Will a battery act like a wire once it has lost charge?

[dougman0988]

I'm building an amplifier (should end up being around 100 watts peak) and in order to help prevent crossover distortion in the output stage, I want a 1.5V offset by use of a AA battery.  Once the battery loses charge, will it act like a short and therefore the amp will still work (probably just with slightly more distortion) or is a dead battery more like an open circuit?  Thanks for the help!

[GibsonGM]

hmmm, interesting, man.  Well, a battery is made mostly of carbon, so my guess is that it'd act like an open - or a resistor! You could find a dead one and check it out...or just set up a resistive voltage divider and eliminate the battery bias altogether...
Anyone else?

[dougman0988]

A voltage divider was considered, but even my preamp voltage is fairly large compared to 1.5V and I'd need a fairly high-wattage resistor network to break it down...I figured a battery would be the simplest and cheapest way to get the 1.5V offset.  But obviously I don't want to go down that route if the battery is going to prevent the amp from working when it dies and have to replace the battery.

I will certainly try this out on my own but I was just wondering if anyone has ever dealt with this before. 

[cpm]

i guessing two things:
1. as voltage goes off it acts more lka a big resistor
2. i wouldnt put a battery V+ where it is susceptible to sink current

[PRR]

In a 100W amp, there is probably a more clever bias than a battery. We normally bleed current through diodes to get 0.6V, 1.2V, etc. An added advantage (sometimes) is that the Vd tracks the Vbe with temperature.

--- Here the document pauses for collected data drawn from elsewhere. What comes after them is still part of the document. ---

-- ==== Sys2Proof/WellFormed.lean ====
section
/-! DEFINITION. Well-formed instructions: the words of a stream that are no illegal encoding (R104), and the epilogue words
that `epld` accepts wherever they stand in a program (R276, R277). -/

namespace Sys2Proof

open Machine

/-- Is the constructor an instruction word of a stream (R101) or a paired word (R99)? -/
def Instr.isWord (i : Instr) : Bool :=
  match i with
  | .pairedWord _ _ => true
  | _ => (regShape .lanes i).isSome || (immShape i).isSome

/-- Is the constructor an epilogue word (R276)? -/
def Instr.isEpilogue : Instr → Bool
  | .esNop => true | .esMov _ _ => true | .esAdd _ _ _ => true | .esMul _ _ _ => true | .esFma _ _ _ _ => true
  | .esMax _ _ _ => true | .esMin _ _ _ => true | .esScale _ _ _ => true | .esBias _ _ _ => true
  | .esClamp _ _ _ => true | .esExp2 _ _ => true | .esRcp _ _ => true | .esLut _ _ _ _ => true
  | .esCmp _ _ _ => true | .esSel _ _ _ => true | .esLd _ _ _ => true | .esHxq _ _ _ => true
  | .esCvt _ _ _ => true | .esSt _ _ => true | .esStt _ => true | .esLoop _ _ => true | .esEnd => true
  | _ => false

/-- The field limits of the epilogue words (R276): `es.clamp` has k at most 254, `es.cmp` a condition 0 to 5, `es.ld` a mode 0
to 2, `es.loop` a count of at least 1. -/
def esFieldsOk : Instr → Bool
  | .esClamp _ _ k => decide (k.toNat ≤ 254)
  | .esCmp _ _ c => decide (c.toNat ≤ 5)
  | .esLd _ m _ => decide (m.toNat ≤ 2)
  | .esLoop c _ => decide (c.toNat ≠ 0)
  | _ => true

/-- A well-formed instruction word of a stream: no cause of R104 applies to it there. -/
def WellFormed (st : Stream) (i : Instr) : Prop := i.isWord = true ∧ illegal st i = none

/-- A well-formed epilogue word. -/
def EsWellFormed (i : Instr) : Prop := i.isEpilogue = true ∧ esFieldsOk i = true

end Sys2Proof
end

A dry cell will probably stay low-resistance for several years after it goes "flat". However if it doesn't, how big a fire will your 100W amp make? If "nah!", then how much cash can you lose if you don't play the whole night? If "Nah!", then do it. Otherwise, I'd put the thinking-cap back on.

[dougman0988]

PRR,

Thanks for the response.  I suppose I thought that a diode would be difficult to forward bias properly, but simply having 2 of them in series with the double-Vbe loop would do the job, would it not?

[dougman0988]

Wow, nevermind I'm an idiot lol.  I completely forgot about the Vbe multiplier.  Basically does the same thing as the diodes but they provide thermal tracking to help prevent thermal runaway.  This is the way to go.

[PRR]

> I suppose I thought that a diode would be difficult to forward bias properly

It can be as easy as your battery, right voltage near-enough, and cheaper.

Look at Rod Elliot's #3. The stage before your power-buffer is usually a class-A scheme flowing several mA rail-to-rail. He sticks two 7-penny diodes in there, put 0.22 ohm resistors under the output emitters, and made money with the thing.

Then down below "Update" he discusses how this can sometimes run a little hot. He suggests changes. Power-amp design is very much a "learning process". In fact he discovered so many changes that he says "Don't Use This Circuit!" and points to a later design. But I wanted you to follow the history, not jump to the answer, for your own leanring.

But don't use a battery. Silicon Vbe changes 2mV per degree C. Your power devices may heat 50 degrees C. If your desired current needs 600mV cold, then when hot they only need 500mV. If you stick with 600mV bias, the idle current soars 30 times higher! Emitter resistors reduce the effect, but you still want a bias source which varies with temperature similar to your power devices.

Oh- in Rod's topology the bias actually should track his improved-version Q5 Q6 Vbe. If you use the simpler Darlington output, you need four diode-drops and should track the whole darlington (easy if you use pre-made Darlingtons).